§ Records shown
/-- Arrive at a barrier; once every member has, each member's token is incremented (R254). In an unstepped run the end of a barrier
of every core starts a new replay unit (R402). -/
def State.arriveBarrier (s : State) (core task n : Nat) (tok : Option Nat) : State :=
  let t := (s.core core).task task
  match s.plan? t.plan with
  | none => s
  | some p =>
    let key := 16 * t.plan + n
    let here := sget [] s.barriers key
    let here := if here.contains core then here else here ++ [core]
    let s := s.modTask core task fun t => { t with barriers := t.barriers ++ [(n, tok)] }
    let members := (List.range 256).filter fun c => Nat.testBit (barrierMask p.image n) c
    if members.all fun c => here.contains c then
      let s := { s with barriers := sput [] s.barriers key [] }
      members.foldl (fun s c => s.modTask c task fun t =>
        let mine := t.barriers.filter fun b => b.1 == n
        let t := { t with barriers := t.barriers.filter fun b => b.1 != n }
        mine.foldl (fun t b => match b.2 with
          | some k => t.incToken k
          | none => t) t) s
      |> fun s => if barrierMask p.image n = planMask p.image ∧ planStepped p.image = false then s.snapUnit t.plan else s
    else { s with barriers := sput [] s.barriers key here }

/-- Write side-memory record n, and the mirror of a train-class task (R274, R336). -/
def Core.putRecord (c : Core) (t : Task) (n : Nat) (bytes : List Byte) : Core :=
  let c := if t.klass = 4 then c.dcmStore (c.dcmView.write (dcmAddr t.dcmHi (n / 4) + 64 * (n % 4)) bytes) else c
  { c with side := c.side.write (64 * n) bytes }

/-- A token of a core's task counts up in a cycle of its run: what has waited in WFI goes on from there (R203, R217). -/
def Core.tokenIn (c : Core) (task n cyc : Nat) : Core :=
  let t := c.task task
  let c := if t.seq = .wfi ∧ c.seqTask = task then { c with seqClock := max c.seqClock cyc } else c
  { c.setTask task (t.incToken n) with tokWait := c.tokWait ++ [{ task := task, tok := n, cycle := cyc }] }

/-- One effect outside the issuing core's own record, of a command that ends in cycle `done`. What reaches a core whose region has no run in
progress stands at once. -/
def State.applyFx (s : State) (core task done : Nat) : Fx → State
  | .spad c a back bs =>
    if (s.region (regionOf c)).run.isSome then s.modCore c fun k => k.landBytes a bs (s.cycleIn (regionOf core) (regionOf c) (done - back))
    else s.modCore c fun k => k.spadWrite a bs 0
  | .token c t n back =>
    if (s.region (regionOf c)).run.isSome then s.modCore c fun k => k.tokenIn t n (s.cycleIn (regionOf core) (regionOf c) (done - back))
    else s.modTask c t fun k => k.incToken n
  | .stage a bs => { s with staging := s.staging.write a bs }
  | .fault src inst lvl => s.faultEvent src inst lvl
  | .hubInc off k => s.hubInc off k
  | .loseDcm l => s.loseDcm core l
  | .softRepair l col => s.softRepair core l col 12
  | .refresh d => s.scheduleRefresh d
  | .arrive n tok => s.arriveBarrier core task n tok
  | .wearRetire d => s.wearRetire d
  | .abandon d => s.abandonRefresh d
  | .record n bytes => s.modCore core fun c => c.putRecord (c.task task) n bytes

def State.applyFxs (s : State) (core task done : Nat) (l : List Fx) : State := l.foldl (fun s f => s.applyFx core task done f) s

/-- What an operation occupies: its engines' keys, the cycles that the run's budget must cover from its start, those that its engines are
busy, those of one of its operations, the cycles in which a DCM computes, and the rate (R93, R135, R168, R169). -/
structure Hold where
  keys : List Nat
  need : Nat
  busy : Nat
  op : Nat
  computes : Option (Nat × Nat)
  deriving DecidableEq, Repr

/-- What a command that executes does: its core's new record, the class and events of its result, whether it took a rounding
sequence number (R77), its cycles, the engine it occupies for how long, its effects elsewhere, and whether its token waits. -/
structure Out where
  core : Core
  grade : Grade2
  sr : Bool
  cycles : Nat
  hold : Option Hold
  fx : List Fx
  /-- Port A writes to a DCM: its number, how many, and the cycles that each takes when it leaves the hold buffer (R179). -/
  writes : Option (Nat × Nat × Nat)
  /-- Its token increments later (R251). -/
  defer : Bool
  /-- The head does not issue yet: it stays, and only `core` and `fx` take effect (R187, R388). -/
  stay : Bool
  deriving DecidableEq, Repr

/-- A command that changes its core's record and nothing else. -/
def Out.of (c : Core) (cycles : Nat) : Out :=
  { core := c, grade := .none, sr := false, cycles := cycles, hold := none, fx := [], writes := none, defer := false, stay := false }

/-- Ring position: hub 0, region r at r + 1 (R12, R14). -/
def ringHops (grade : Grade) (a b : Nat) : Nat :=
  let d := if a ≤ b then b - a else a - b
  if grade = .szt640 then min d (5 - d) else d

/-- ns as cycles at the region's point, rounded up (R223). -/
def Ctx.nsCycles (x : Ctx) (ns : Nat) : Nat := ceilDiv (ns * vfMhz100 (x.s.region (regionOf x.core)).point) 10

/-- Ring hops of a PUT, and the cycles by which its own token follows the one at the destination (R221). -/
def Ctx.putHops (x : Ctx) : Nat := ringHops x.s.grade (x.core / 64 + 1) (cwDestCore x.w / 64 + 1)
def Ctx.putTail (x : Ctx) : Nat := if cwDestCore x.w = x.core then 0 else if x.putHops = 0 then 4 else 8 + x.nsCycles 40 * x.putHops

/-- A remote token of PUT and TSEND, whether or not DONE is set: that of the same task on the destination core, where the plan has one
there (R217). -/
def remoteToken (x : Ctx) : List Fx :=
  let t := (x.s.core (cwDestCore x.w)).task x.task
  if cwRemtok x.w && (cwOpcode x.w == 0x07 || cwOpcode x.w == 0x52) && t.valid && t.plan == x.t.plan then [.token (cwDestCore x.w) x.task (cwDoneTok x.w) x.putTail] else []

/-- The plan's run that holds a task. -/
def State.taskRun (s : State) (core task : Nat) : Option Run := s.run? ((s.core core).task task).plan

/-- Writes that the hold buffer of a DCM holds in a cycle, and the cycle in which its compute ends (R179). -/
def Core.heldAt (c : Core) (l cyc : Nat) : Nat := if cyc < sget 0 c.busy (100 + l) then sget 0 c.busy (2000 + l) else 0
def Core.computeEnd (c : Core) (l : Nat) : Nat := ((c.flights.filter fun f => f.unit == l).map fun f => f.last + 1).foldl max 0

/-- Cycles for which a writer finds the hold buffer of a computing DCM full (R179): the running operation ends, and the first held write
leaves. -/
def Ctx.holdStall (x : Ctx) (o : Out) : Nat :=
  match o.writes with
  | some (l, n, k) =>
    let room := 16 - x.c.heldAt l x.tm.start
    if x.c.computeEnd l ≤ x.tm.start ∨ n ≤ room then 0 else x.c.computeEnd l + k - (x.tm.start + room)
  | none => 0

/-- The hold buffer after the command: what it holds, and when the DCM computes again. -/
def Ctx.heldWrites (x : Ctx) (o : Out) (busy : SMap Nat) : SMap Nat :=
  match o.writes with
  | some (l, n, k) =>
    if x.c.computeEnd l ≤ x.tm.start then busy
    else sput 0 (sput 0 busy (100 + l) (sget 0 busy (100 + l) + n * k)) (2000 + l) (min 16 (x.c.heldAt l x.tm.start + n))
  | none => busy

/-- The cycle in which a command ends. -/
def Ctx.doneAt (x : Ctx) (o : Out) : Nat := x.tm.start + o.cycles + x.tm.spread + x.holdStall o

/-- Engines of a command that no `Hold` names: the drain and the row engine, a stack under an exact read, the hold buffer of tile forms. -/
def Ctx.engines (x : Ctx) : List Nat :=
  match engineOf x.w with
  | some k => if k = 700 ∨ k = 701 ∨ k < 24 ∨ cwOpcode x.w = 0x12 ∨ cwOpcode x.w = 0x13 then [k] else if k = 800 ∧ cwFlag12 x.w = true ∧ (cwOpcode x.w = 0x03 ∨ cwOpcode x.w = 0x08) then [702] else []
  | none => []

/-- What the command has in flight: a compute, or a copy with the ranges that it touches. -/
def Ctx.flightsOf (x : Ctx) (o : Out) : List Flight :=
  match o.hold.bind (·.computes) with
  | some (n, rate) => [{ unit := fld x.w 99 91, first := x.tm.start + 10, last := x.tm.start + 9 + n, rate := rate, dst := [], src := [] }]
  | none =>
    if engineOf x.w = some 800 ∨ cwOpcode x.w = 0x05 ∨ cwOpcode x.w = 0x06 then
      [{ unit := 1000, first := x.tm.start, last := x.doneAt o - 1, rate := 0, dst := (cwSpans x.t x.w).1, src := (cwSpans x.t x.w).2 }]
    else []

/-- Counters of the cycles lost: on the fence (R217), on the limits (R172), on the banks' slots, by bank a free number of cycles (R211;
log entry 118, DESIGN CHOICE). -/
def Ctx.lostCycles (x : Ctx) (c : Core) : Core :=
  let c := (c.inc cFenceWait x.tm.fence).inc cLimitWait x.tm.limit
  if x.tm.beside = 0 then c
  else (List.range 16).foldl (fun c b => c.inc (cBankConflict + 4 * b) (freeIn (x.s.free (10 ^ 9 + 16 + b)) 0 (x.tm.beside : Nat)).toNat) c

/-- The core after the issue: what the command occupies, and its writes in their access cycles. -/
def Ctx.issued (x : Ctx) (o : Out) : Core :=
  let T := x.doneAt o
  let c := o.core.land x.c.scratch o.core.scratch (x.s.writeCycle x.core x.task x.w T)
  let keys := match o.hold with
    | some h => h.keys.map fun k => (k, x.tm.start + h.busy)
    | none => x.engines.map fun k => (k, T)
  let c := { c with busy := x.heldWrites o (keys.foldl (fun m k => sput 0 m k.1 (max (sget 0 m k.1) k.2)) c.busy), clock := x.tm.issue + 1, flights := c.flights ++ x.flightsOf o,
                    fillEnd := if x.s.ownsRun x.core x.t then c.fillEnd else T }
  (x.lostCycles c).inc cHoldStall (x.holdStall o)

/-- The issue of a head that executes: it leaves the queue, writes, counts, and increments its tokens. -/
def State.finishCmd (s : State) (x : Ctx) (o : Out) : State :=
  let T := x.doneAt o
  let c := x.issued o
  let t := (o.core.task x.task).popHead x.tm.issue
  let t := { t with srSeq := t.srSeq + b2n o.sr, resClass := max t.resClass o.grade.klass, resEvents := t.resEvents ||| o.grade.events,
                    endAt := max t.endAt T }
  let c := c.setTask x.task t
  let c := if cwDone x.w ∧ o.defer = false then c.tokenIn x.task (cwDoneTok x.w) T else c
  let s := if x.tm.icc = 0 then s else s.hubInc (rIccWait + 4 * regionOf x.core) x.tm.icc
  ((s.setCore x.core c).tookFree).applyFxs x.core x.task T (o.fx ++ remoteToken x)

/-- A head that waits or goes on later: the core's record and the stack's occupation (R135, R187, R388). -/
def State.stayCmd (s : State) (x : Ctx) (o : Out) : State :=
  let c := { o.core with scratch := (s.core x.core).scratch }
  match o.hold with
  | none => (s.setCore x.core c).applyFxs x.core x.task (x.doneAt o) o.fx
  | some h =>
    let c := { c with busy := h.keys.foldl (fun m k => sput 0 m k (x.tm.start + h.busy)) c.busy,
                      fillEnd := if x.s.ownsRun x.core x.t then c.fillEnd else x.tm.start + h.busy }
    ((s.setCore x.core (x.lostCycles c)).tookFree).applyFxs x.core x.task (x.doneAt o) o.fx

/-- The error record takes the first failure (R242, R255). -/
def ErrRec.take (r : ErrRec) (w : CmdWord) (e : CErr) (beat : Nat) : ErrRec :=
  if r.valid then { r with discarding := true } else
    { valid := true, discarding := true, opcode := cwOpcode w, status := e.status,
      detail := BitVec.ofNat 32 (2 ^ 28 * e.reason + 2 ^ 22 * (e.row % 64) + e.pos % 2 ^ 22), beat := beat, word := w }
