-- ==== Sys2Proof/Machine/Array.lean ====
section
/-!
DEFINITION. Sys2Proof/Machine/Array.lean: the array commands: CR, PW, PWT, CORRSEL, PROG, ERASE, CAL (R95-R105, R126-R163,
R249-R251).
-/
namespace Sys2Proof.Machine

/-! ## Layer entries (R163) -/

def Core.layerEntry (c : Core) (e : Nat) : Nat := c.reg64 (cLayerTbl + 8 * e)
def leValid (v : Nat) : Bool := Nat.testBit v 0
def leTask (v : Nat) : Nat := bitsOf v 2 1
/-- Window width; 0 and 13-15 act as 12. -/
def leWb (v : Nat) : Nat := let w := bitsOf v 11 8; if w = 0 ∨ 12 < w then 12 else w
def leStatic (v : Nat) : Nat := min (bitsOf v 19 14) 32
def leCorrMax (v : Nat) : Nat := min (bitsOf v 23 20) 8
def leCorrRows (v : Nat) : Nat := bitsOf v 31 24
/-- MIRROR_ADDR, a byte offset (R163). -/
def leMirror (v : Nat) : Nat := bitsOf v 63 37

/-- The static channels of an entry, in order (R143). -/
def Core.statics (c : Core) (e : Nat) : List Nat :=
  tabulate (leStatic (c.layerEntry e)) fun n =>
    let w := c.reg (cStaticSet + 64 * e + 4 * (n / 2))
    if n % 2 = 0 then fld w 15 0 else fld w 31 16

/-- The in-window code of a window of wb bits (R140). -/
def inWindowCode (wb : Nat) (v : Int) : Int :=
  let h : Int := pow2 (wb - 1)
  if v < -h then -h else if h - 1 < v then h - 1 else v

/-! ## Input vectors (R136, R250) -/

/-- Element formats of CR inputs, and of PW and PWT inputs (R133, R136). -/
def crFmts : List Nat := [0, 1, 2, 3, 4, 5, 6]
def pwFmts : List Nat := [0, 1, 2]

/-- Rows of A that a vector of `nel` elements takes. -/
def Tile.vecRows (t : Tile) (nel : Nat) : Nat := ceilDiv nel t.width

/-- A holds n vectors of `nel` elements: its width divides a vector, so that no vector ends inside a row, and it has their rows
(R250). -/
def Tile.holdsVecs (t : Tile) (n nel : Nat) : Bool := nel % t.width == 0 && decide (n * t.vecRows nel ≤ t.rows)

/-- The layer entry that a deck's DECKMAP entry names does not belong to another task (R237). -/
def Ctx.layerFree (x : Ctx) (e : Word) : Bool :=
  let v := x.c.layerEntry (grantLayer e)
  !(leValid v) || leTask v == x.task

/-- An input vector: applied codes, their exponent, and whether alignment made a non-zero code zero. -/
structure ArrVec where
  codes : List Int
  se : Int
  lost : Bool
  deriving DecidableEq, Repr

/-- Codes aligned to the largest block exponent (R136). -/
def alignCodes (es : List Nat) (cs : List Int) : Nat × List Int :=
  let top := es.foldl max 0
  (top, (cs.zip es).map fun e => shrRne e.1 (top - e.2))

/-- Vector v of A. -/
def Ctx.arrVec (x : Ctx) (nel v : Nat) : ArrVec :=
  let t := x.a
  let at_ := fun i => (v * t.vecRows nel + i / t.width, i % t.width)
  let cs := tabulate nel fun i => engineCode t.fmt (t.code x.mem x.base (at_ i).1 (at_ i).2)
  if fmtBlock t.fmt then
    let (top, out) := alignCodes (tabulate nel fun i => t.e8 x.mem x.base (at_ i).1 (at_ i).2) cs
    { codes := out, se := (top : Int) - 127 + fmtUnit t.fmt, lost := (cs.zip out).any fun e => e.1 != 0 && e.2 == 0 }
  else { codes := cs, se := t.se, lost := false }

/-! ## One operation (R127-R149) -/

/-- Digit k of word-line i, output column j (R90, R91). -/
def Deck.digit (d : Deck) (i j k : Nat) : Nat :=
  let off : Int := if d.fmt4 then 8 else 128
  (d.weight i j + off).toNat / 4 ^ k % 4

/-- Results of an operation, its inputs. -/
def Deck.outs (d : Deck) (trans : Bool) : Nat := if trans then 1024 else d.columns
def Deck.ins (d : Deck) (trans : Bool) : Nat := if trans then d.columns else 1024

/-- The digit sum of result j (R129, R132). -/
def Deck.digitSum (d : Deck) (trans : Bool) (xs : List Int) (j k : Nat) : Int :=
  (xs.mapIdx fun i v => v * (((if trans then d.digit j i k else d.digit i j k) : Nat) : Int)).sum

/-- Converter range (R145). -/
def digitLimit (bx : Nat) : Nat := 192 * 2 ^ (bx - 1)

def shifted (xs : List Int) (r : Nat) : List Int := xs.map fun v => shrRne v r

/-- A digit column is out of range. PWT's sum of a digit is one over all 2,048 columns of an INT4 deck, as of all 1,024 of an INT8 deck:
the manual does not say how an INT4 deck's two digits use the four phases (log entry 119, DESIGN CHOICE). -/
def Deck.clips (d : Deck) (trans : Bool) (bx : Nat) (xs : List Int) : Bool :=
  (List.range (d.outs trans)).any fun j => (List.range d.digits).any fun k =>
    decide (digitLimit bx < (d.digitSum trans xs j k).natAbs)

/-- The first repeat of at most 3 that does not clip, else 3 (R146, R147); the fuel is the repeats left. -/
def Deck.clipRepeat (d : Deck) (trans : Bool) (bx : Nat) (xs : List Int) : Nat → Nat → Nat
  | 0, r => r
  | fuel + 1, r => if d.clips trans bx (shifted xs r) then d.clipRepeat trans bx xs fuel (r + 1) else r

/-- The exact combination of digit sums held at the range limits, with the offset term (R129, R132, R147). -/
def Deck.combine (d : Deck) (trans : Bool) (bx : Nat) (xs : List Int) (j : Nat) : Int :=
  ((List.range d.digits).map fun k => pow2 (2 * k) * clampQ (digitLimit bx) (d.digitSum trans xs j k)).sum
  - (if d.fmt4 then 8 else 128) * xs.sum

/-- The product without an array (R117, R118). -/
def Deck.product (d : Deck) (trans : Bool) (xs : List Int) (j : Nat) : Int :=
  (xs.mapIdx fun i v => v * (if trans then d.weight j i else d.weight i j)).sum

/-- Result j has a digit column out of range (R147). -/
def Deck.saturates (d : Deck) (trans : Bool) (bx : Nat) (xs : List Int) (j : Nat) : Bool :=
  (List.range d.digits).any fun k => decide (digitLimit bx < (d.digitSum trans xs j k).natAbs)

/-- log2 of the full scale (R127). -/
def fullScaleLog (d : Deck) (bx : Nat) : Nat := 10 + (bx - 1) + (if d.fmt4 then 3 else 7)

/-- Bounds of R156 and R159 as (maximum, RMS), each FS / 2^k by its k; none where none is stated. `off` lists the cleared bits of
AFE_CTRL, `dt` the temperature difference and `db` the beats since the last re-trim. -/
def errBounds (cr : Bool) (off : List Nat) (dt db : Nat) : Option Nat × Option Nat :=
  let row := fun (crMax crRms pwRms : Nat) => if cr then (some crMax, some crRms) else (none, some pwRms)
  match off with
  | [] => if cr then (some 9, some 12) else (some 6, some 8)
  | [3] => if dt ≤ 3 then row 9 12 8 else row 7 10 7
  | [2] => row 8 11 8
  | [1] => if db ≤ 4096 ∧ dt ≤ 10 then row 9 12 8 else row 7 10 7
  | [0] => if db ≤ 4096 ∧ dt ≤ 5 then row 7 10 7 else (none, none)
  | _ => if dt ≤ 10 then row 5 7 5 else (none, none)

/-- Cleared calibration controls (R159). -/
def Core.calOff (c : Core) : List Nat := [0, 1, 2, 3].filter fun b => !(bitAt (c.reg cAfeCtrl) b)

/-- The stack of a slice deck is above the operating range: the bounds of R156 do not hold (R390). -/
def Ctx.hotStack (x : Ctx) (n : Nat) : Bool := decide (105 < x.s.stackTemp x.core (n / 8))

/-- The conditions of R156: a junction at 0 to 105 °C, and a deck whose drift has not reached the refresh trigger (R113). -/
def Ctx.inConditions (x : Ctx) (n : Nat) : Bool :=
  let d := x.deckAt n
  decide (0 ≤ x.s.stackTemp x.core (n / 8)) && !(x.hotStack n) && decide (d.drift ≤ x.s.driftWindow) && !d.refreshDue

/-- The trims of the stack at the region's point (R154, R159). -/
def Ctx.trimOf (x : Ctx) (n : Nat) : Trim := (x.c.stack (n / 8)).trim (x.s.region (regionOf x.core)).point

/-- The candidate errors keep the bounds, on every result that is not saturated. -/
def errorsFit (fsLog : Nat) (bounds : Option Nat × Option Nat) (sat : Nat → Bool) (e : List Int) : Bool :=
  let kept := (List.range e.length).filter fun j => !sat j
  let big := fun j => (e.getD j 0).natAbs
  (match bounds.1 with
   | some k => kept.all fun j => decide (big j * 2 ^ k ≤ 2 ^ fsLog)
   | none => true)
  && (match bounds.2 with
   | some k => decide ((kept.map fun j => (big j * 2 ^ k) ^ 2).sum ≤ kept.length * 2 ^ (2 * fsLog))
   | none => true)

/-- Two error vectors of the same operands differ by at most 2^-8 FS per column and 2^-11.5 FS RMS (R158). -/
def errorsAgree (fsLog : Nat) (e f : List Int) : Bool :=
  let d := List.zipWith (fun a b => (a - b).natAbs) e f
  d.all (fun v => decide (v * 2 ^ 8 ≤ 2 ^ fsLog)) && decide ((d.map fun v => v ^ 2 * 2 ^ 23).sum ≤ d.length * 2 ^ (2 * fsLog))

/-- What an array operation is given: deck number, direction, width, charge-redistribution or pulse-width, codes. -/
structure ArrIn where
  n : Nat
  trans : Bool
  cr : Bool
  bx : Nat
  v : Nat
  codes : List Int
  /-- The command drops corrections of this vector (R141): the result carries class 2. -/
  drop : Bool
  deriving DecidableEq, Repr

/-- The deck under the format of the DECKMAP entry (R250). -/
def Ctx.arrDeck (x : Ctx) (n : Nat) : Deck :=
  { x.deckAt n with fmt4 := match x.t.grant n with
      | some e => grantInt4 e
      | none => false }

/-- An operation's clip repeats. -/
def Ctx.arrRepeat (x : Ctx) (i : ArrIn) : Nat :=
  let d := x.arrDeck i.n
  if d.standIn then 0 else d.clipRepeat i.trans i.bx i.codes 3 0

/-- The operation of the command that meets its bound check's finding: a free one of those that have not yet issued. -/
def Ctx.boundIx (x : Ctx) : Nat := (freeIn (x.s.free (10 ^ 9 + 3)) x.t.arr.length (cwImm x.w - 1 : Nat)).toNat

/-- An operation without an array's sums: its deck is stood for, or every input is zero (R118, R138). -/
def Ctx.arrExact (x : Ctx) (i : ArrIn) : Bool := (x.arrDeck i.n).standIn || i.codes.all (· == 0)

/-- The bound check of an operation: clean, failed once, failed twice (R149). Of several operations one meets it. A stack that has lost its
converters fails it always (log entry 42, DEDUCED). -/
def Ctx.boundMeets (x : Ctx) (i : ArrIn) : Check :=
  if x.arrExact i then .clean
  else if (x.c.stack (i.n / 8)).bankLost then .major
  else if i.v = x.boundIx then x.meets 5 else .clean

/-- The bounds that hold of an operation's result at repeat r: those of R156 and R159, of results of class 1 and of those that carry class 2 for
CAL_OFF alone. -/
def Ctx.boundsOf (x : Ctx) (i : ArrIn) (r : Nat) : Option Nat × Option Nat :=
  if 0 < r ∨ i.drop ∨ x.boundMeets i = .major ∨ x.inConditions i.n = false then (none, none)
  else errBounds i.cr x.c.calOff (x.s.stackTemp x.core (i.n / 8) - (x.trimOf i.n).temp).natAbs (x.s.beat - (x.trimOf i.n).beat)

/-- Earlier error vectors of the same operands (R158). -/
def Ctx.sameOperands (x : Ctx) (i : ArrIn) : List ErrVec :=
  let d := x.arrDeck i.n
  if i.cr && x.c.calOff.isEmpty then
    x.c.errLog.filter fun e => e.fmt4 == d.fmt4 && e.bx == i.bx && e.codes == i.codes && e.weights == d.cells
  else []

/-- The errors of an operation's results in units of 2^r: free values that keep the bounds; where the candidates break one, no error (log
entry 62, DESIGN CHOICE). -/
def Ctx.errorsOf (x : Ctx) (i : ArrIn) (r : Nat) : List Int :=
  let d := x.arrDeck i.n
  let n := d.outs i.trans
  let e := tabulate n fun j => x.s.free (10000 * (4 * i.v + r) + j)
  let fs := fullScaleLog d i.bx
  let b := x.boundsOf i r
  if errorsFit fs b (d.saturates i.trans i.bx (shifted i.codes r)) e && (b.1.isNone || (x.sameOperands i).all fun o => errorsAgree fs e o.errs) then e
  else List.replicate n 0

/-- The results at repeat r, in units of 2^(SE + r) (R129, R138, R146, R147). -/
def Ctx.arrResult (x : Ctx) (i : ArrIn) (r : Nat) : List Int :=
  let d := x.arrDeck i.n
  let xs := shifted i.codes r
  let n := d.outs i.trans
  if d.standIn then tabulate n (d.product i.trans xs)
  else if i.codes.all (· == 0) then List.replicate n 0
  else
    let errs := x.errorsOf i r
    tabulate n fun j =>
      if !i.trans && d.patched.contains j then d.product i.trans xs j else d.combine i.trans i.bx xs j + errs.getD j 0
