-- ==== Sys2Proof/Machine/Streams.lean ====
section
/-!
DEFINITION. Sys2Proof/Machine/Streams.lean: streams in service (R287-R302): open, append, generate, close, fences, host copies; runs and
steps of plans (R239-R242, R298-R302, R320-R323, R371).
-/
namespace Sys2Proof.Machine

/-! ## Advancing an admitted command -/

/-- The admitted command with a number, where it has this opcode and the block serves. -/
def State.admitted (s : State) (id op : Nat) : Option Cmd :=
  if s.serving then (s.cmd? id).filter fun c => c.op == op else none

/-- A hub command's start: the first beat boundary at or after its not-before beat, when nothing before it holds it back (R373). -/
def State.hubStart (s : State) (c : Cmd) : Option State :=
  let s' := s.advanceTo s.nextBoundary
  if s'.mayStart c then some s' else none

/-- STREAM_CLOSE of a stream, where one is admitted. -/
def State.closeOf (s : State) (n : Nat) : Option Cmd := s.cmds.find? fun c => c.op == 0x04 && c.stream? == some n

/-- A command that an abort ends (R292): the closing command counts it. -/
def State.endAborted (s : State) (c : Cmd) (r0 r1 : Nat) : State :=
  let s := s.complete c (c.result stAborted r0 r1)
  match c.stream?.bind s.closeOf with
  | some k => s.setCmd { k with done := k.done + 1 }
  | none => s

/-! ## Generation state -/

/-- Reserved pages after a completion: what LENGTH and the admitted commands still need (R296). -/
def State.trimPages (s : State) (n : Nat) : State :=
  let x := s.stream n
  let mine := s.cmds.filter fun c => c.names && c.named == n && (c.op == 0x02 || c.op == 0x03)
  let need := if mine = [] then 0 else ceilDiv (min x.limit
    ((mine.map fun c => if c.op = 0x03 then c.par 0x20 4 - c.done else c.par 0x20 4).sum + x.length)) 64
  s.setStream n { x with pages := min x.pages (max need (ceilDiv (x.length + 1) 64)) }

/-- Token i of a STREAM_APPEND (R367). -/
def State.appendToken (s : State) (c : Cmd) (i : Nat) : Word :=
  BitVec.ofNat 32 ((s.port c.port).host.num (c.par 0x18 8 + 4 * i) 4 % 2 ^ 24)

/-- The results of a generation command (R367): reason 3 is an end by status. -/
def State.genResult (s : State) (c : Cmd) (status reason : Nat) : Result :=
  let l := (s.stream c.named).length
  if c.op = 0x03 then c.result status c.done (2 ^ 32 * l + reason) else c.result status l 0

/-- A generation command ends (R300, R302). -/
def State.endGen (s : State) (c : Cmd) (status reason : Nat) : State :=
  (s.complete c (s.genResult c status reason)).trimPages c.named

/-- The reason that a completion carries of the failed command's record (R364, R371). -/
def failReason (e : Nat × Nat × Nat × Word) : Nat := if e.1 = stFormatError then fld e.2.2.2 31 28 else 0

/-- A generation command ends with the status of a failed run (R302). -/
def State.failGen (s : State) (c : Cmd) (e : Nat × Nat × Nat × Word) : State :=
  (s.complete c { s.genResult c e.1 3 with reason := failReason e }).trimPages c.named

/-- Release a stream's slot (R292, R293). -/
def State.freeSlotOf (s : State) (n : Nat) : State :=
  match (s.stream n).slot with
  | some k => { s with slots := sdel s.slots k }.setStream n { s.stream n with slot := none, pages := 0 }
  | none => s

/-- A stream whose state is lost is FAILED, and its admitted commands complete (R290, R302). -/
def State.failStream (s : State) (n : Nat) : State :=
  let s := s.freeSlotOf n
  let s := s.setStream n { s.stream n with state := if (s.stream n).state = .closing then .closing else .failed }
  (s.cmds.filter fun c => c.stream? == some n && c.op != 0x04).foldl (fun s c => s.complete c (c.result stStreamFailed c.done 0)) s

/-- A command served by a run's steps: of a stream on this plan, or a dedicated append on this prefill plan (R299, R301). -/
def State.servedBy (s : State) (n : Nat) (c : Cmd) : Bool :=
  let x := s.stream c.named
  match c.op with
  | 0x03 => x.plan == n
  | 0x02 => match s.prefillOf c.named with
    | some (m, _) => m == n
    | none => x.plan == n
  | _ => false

§ Work item
Since only the total is wanted, work out how many lines of the data above contain "layerEntry" and state it alone.

§ Your response
3